Needs changes — no Critical issues, and the two prior review points are resolved, but the Warnings are worth addressing before merge:

  • Normalize FileNotFoundError / Arrow errors from _count_parquet_records on user-callback paths into DataDesignerWorkflowError (or pre-validate callback_output_path.exists()).
  • Run on_success before resolving/counting output_seed_path so callbacks can rescue empty or missing selected outputs (and avoid the duplicate _count_parquet_records call).
  • Unify (or fully document) the routing rules so results[name] and load_stage_output(name) have a single mental model across postprocessors, output="processor:<name>", and on_success — including the combined cases.
  • Close the add_processor vs postprocessors=[...] privacy/correctness footgun via docs and/or a runtime warning for destructive inline processors in a workflow stage.
  • Hoist the inline CompositeWorkflow import in data_designer.py:500-503 to module scope per STYLEGUIDE.md.

Suggestions are take-it-or-leave-it, though the postprocessorsoutput_processors (or similar) rename is much cheaper to do now than after release.


This review was generated by an AI assistant.

Signed-off-by: Andre Manoel <amanoel@nvidia.com>
@andreatgretel
Copy link
Copy Markdown
Contributor Author

Thanks Nabin, this was super helpful. I pushed 881aba09 addressing the warning set:

  • Renamed postprocessors to output_processors so the stage-boundary behavior is clearer at the call site.
  • Normalized missing/unreadable callback and selected-output parquet paths through DataDesignerWorkflowError.
  • Moved on_success before output counting, so callbacks can replace the selected output and we only count the path that actually feeds downstream.
  • Kept the two-surface model but documented it: results[name] is the effective create() result for that stage, while load_stage_output(name) is the selected downstream output, including output=... and on_success.
  • Added duplicate-name validation between main stage processors and output_processors.
  • Hoisted the CompositeWorkflow import and replaced the skipped status string with SkippedStageStatus.
  • Added/updated coverage for missing callback output, empty callback default failure, callback replacing selected output before counting, output processor routing, duplicate processor names, and combined callback/output-processor cases.

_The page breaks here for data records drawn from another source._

-- ==== Sys2Proof/Syntax.lean ====
section
/-!
DEFINITION. The abstract syntax: one constructor of `Instr` for each row of spec/opcode_table.json.
Rows with an encoding take their chain (prefixes and guard) first and then their operands, already widened by XR and
XI (R28, R29). Rows without an encoding are events of engines and of the outside world; they are never decoded and are
executed when the step picks them from the state's pending events (notes/assumptions/3.md).
-/
namespace Sys2Proof

/-- A register named by field a or b with its XR bits: g0-g127 (R29). -/
abbrev Reg := BitVec 7
/-- A register named by XR[5:0]: g0-g63 (R29). -/
abbrev RegC := BitVec 6
/-- A vector register v0-v15 (R117). -/
abbrev VReg := BitVec 4
/-- A tile t0-t3 (R328). -/
abbrev Tile := BitVec 2
/-- The M field of a compare: [3:0] destination, [4] accumulate (R32, R81). -/
abbrev PredDest := BitVec 5

/-- The prefixes of a chain apart from the bits that widen operands (R28 to R33). -/
structure Chain where
  /-- XQ[9:6], the guard predicate; 0 without XQ (R31). -/
  guard : BitVec 4
  /-- XQ[5], the guard's inversion; false without XQ (R31). -/
  inv : Bool
  /-- The chain carries an XQ. -/
  hasXQ : Bool
  /-- The chain carries an XR. -/
  hasXR : Bool
  /-- The number of XI prefixes, 0 to 3 (R28). -/
  nxi : BitVec 2
deriving DecidableEq, Repr, Inhabited

/-- The memory class M[4:3] (R32). -/
inductive Cls where
  | plain | ordered | volatile
deriving DecidableEq, Repr

/-- A scope M[2:0] (R32, R197). -/
inductive Scope where
  | core | cluster | device | system | fabric
deriving DecidableEq, Repr

/-- The M field of a memory instruction (R32). -/
structure MemMode where
  cls : Cls
  scope : Scope
deriving DecidableEq, Repr

/-- Whom a notification record concerns (R227, R228). -/
inductive Target where
  /-- The thread in a slot, by SLOTID. -/
  | slot (id : Nat)
  /-- A member of a gang, wherever its gang stands (R235). -/
  | member (gang rank : Nat)
  /-- A spilled gang (UNPLACEABLE, R238). -/
  | gang (id : Nat)
  /-- A queued task that can never fit (R416): its cluster, tenant and task VA. -/
  | task (cluster tenant va : Nat)
  /-- Nothing to act on (kinds 2 and 4). -/
  | none
deriving DecidableEq, Repr

/-- A notification record still to be written (R227). -/
structure Note where
  ctx : Nat
  kind : BitVec 8
  cause : BitVec 8
  rank : BitVec 11
  taskid : BitVec 64
  trappc : BitVec 64
  trapval : BitVec 64
  aux : BitVec 32
  len : BitVec 4
  savearea : BitVec 64
  /-- What the device writes at 0x38 first: the handler's chain of a TRAPNEST (R224). -/
  newpc : BitVec 64
  target : Target
  launch : Nat
  /-- The supervisor block in which its writing has begun (R491). -/
  block : Option Nat := Option.none
deriving DecidableEq, Repr

/-- Why a gang is spilled (R233), with what it then waits for. -/
inductive SpillWhy where
  /-- A page fault of a member: the gang waits on the future entry (R230). -/
  | future (idx : Nat)
  /-- A page fault with no free future entry (R232). -/
  | anyFuture
  /-- A page fault whose future has completed before the spill ended: the gang is queued for restore at once (R231). -/
  | ready
  /-- Pre-emption by the Headgate, or the Headgate acting for the supervisor (R233). -/
  | preempt
deriving DecidableEq, Repr

/-- What the completion of a host request reports (R434, R435). -/
inductive Answer where
  | ok
  /-- Unsupported Request or Completer Abort. -/
  | unsupported
  /-- Another error status. -/
  | error
deriving DecidableEq, Repr

/-- A stamped store on its way to its home (R254): one grain of it. -/
structure StampedStore where
  /-- Home address of the grain and its size in bytes. -/
  grain : Nat
  size : Nat
  /-- BASESTAMP of the region entry that governs the page (R242). -/
  base : BitVec 32
  stamp : BitVec 32
  /-- Home address of the first byte written, how many, and the bytes, lowest first. -/
  addr : Nat
  len : Nat
  data : BitVec 512
deriving DecidableEq, Repr

/-- The operations of read-modify-writes at a home (R288 to R290). -/
inductive RmwOp where
  | lr | sc | add | and | or | xor | min | max | swp | cas | casx
deriving DecidableEq, Repr

/-- A coherence grain, by its home address and its size in bytes (R170). -/
structure GrainRef where
  addr : Nat
  size : Nat
deriving DecidableEq, Repr

/-- A read-modify-write at its home (R270). -/
structure RmwReq where
  op : RmwOp
  /-- SLOTID of the holder, for LR and SC (R275). -/
  holder : Nat
  addr : Nat
  /-- The operand (new value), low doubleword first; the expected value. -/
  x : BitVec 128
  e : BitVec 128
deriving DecidableEq, Repr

I also updated the PR description and reran the targeted suites plus smoke tests, including the real NVIDIA provider smoke. Latest smoke rerun: review smoke 2 passed, temp workflow smoke pack 10 passed.

@nabinchha
Copy link
Copy Markdown
Contributor

Followup on 881aba09 ("fix: clarify workflow output processors") — thanks for turning this around so fast, @andreatgretel. All five Warnings from my prior review are resolved and 5 of 6 Suggestions are addressed; the remaining Suggestion (artifact-tree marker file) is even more take-it-or-leave-it now that the directory is named output-processors/. One new Warning emerged on a pass through the test surface — details below.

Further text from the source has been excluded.